Back to the old "Jews are white and privileged" line:
The Department of Education’s Office for Civil Rights is investigating a complaint alleging that Jewish students enrolled in Brooklyn College’s graduate mental health counseling program have been subjected to anti-Semitic harassment from professors and peers.
The complaint, filed on behalf of two Jewish students in the master’s program, alleges that professors in the program “have maligned Jews on the basis of race and ethnic identity by advancing the narrative that all Jews are white and privileged and therefore contribute to the systemic oppression of people of color.” It also alleges that Jewish students have “been bullied in class discussions and on social media by student peers who target Jewish students using the same ethnic stereotypes, antisemitic tropes and divisive concepts that faculty members promote in their courses.”
The complaint, which comes at a time of rising anti-Semitism on American college campuses, alleges that Jewish students who pushed back or expressed distress “were met with further harassment and intimidation from faculty and administrators, who told students to ‘get your whiteness in check’ and to ‘keep your head down’ rather than challenge the status quo.”
It's noteworthy that antisemitism at UK campuses is focused very much on Palestinian rights and BDS and "Zios", while in the US – as well as all that – there's the added bonus of this Jews as kind of super-whites view: that Jews are whites but more so because they're super-powerful and super-privileged. I don't think we get that here…yet. Either way, though, it's the same "oldest hatred".
“When someone would say for example, ‘I’m Jewish,’ professors would say, ‘No, you’re not, you’re white, and you don’t understand oppression and you need to sit down and you need to be quiet and you need to let the Black people in the program speak about their experiences’ and wouldn’t allow us to speak about ours,” the student said.
The complaint describes a number of alleged incidents during the fall 2020 semester centering around questions of Jewishness, whiteness and privilege. In one described incident in August 2020, Doe 2 attended a class where the professor allegedly stated, “In sum and substance, that Ashkenazi Jews who immigrated to America have become part of the oppressors in this country.”…

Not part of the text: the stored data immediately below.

-- ==== Sys2Proof/Machine/Pwm.lean ====
section
/-!
DEFINITION. PWM slices (11_pwm_slices.md): capture of writes, load points, periods, events, actions, stagger groups.
-/

namespace Sys2Proof.Machine

/-! ### Settings -/

/-- The address of CMPA to CMPD (c = 0 to 3) of slice `n`. -/
def aCMP (n c : Nat) : Nat := aCMPA n + 4 * c

/-- The address of edge-list entry `j` of output A or B. -/
def aEL (n : Nat) (outB : Bool) (j : Nat) : Nat := if outB then aELB n j else aELA n j

/-- The code of the tokens of `Slice.acted`. -/
def elToken (outB : Bool) (j : Nat) : Nat := 8 + 8 * outB.toNat + j

/-- Time of an edge-list entry (R287). -/
def elNs (w : Word) : Nat := getBits w ELA.ns
def elFine (w : Word) : Nat := getBits w ELA.fine

/-- Does a slice compare in its counter now: counting and not the high word of a pair? -/
def State.slCounting (s : State) (n : Nat) : Bool := (s.slice n).counting && !s.chained n

/-- The dead-time setting of slice `n` (R288): stage on, RED, FED in fine steps. -/
def State.deadTime (s : State) (n : Nat) : Nat × Nat × Nat :=
  (s.get (aSL_OUT n) SL_OUT.dt_mode, (s.reg (aSL_DTR n)).toNat % 2 ^ 17, (s.reg (aSL_DTF n)).toNat % 2 ^ 17)

/-! ### Actions and events -/

/-- An action on an output of slice `n` (R284, R285): code 0 is no action. -/
def State.act (s : State) (n : Nat) (outB : Bool) (tick time : Int) (prio code : Nat) : State :=
  if code = 0 then s
  else
    let (dt, red, fed) := s.deadTime n
    s.setSlice n ((s.slice n).action { outB := outB, tick := tick, time := time, prio := prio, code := code, dt := dt,
                                       red := red, fed := fed })

/-- The action fields of both outputs at bit `b` of SL_AQA and SL_AQB act in `tick` at fine offset `f` (R284); in
EDGELIST they drive no output. -/
def State.qualify (s : State) (n b : Nat) (tick f : Int) (prio : Nat) : State :=
  if s.slMode n = 3 then s
  else
    let time := 128 * tick + f + (s.slice n).phi
    (s.act n false tick time prio ((s.reg (aSL_AQA n)).toNat / 2 ^ b % 4)).act n true tick time prio
      ((s.reg (aSL_AQB n)).toNat / 2 ^ b % 4)

/-- Hardware sets a flag of slice `n` in tick `t`. -/
def State.sliceFlag (s : State) (n : Nat) (f : Fld) (t : Int) : State :=
  (s.set (aSL_STATUS n) f 1).setSlice n { s.slice n with flagTick := sput none f.lo (some t) (s.slice n).flagTick }

/-- Event `e` of slice `n` fires in tick `t`: its producer and its flag (R104, R299). -/
def State.sliceEvent (s : State) (n e : Nat) (t : Int) (f : Fld) : State := (s.sliceFlag n f t).fireAt (8 * n + e) t.toNat

/-- The flag of compare event `c`. -/
def cmpFlag (c : Nat) : Fld :=
  if c = 0 then SL_STATUS.cmpa_f else if c = 1 then SL_STATUS.cmpb_f
  else if c = 2 then SL_STATUS.cmpc_f else SL_STATUS.cmpd_f

/-- The compare event of CMP `c` in `tick`: windows, producer, action at fine offset `f` (R98, R283, R284). -/
def State.compareEvent (s : State) (n c : Nat) (down : Bool) (tick f : Int) (also : Nat → Bool) : State :=
  ((s.sliceEvent n (2 + c) tick (cmpFlag c)).windowEvents n c tick.toNat also).qualify n (4 + 4 * c + 2 * down.toNat) tick f
    (2 + c)

/-- The period event in `tick` (R276). -/
def State.periodEvent (s : State) (n : Nat) (tick : Int) : State :=
  (s.sliceEvent n 1 tick SL_STATUS.per_f).qualify n 2 tick 0 1
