-- ==== Sys2Proof/Machine/Commit.lean ====
section
/-!
DEFINITION. Staged state, commits, parameter pages and snapshots (13_coherence_progress.md).
-/

namespace Sys2Proof.Machine

/-! ### Where a register lives -/

/-! ### Parameter pages (R327, R328) -/

/-- The page that byte address `a` lies in, as 64·c + p. -/
def pageOf (a : Nat) : Option Nat :=
  if 0x20000000 ≤ a && a < 0x22000000 && 0x180000 ≤ a % 0x200000 && a % 0x200000 < 0x190000 then
    some ((a - 0x20000000) / 0x200000 * 64 + (a % 0x200000 - 0x180000) / 0x400)
  else none

/-- The first byte of page `p`'s active copy. -/
def pageBase (p : Nat) : Nat := 0x20180000 + p / 64 * 0x200000 + p % 64 * 0x400

/-- The staged copy of the page word at `a` stands in memory above the address map. -/
def stagedCopy (a : Nat) : Nat := a + 0x200000000

/-- The address of page `p`'s PG_CFG. -/
def pgCfg (p : Nat) : Nat := aPG_CFG (p / 64) (p % 64)

/-- Is page `p` dirty? -/
def State.dirty (s : State) (p : Nat) : Bool := s.on (pgCfg p) PG_CFG.dirty

/-- Is page `p` waiting to flip in a shared commit whose staging has closed (R337)? -/
def State.pageClosed (s : State) (p : Nat) : Bool :=
  s.cc.armed.any (fun x => match x.2 with
    | some a => a.shared && a.pages.contains p
    | none => false)

/-- The words of page `p` written since its flip, while its refill is under way. -/
def State.refillOf (s : State) (p : Nat) : Option (List Nat) := sget none s.cc.refill p
def State.setRefill (s : State) (p : Nat) (x : Option (List Nat)) : State :=
  { s with cc := { s.cc with refill := sput none p x s.cc.refill } }

/-- Byte address `a`, in page `p`, is written to (R328): the page is dirty, and a refill under way spares the word. -/
def State.touchPage (s : State) (p a : Nat) : State :=
  let t := s.set (pgCfg p) PG_CFG.dirty 1
  match t.refillOf p with
  | some l => t.setRefill p (some (a / 4 * 4 :: l))
  | none => t

/-- A word of a staged copy is written whole: an error in it is gone. -/
def State.putStaged (s : State) (a : Nat) (w : Word) : State :=
  (s.keepErrs (fun x => x != stagedCopy a)).putWord (stagedCopy a) w

/-- A write of the low `n` bytes of `w` to the page word at `a`, into its staged copy. -/
def State.pageWrite (s : State) (p a n : Nat) (w : Word) : State :=
  if s.pageClosed p then
    let old := (sget none s.cc.late (a / 4 * 4)).getD (s.word (stagedCopy (a / 4 * 4)))
    let k := 2 ^ (8 * (a % 4))
    let m := 2 ^ (8 * n) * k
    let new := old.toNat / m * m + w.toNat % 2 ^ (8 * n) * k + old.toNat % k
    { s with cc := { s.cc with late := sput none (a / 4 * 4) (some (BitVec.ofNat 32 new)) s.cc.late } }
  else if n = 4 then (s.touchPage p a).putStaged a w
  else (s.touchPage p a).putBytes (stagedCopy a) w n

/-- Exchange the copies of one page word. -/
def State.swapWord (s : State) (a : Nat) : State :=
  let x := s.word a
  let y := s.word (stagedCopy a)
  (s.putWord a y).putWord (stagedCopy a) x

/-- Copy the active word of a page into its staged copy. -/
def State.refillWord (s : State) (a : Nat) : State := s.putStaged a (s.word a)

/-- The byte addresses of page `p`'s words. -/
def pageWords (p : Nat) : List Nat := (List.range 256).map (fun i => pageBase p + 4 * i)

/-- Page `p`'s refill ends: every word not written since the flip is copied. -/
def State.endRefill (s : State) (p : Nat) : State :=
  match s.refillOf p with
  | some l => (s.each ((pageWords p).filter (fun a => !l.contains a)) State.refillWord).setRefill p none
  | none => s

/-- Writes that were held back while page `p` waited to flip reach its staged copy (R337). -/
def State.landLate (s : State) (p : Nat) : State :=
  s.each (pageWords p) (fun t a => match sget none t.cc.late a with
    | some w => ({ t with cc := { t.cc with late := sput none a none t.cc.late } }.touchPage p a).putStaged a w
    | none => t)

/-- The words of page `p` that hold an error follow its copies as they change roles. -/
def State.swapUe (s : State) (p : Nat) : State :=
  let swap (a : Nat) : Nat := if pageOf a = some p then stagedCopy a
    else if 0x200000000 ≤ a ∧ pageOf (a - 0x200000000) = some p then a - 0x200000000 else a
  { s with ue := s.ue.map swap, ce := s.ce.map swap }

/-- Page `p` flips (R328); a refill still under way ends first. -/
def State.flipPage (s : State) (p : Nat) : State :=
  let t := ((((s.endRefill p).each (pageWords p) State.swapWord).swapUe p).set (pgCfg p) PG_CFG.dirty 0)
  let t := if t.on (pgCfg p) PG_CFG.refresh then t.setRefill p (some []) else t
  t.landLate p

/-- Page `p` loses its dirty bit without a flip, and what was held back for it with it (R336). -/
def State.cleanPage (s : State) (p : Nat) : State := (s.landLate p).set (pgCfg p) PG_CFG.dirty 0

/-- PAGE_REFRESH_DONE. -/
def execPageRefreshDone (c : Fin 16) (p : Fin 64) (s : State) : Host.Outcome State Fault Refusal :=
  .next (s.endRefill (64 * c + p))

/-- The dirty pages of group `g`. -/
def State.dirtyPages (s : State) (g : Nat) : List Nat :=
  (List.range 1024).filter (fun p => s.dirty p && s.get (pgCfg p) PG_CFG.cg == g)

/-! ### Staged words of a group -/

/-- The words staged in group `g`, in ascending address order. -/
def State.wordsOf (s : State) (g : Nat) : List (Nat × Word) :=
  s.cc.staged.filterMap (fun x => match x.2 with
    | some v => if v.grp = g then some (x.1, v.val) else none
    | none => none)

Denise Katz-Prober, director of legal initiatives for the Brandeis Center, said that at Brooklyn College and elsewhere, “Jews are being relegated to this category of white privileged oppressors in a way that not only invokes dangerous age-old antisemitic stereotypes about power and control but denies Jewish history, the complexity of the Jewish experience, as well as erases Jewish identity.”
The case at Brooklyn College bears similarities to complaints filed last year by two members of Stanford University’s Counseling and Psychological Services staff alleging anti-Jewish bias in a diversity, equity and inclusion program. The complaints alleged that the DEI program for Stanford’s counselors, intended to help them better serve a diverse group of students, “engages in intentional racial segregation through race-based affinity groups” and “relies upon racial and ethnic stereotyping and scapegoating by describing all Jews as white or white-passing and therefore complicit in anti-Black racism.”…
Doe 2, the complainant who identifies as both Jewish and Hispanic, decided to leave Brooklyn College’s master’s program in mental health counseling because of the climate.
“I just started to not want to be around these people, to feel scared, really just like I was walking on eggshells,” the student said. “It’s not a mentally healthy place for somebody to be, especially as a person of color. It’s not like I don’t know what discrimination is, and now to be told all of those experiences don’t matter and your skin color doesn’t matter because now you’re essentially white and privileged because Jews are white and privileged, which negates all of the history of the Jews, and on a personal level it completely erases my lived experience, and for it to be fortified by the students and the teachers—it’s crazy-making.”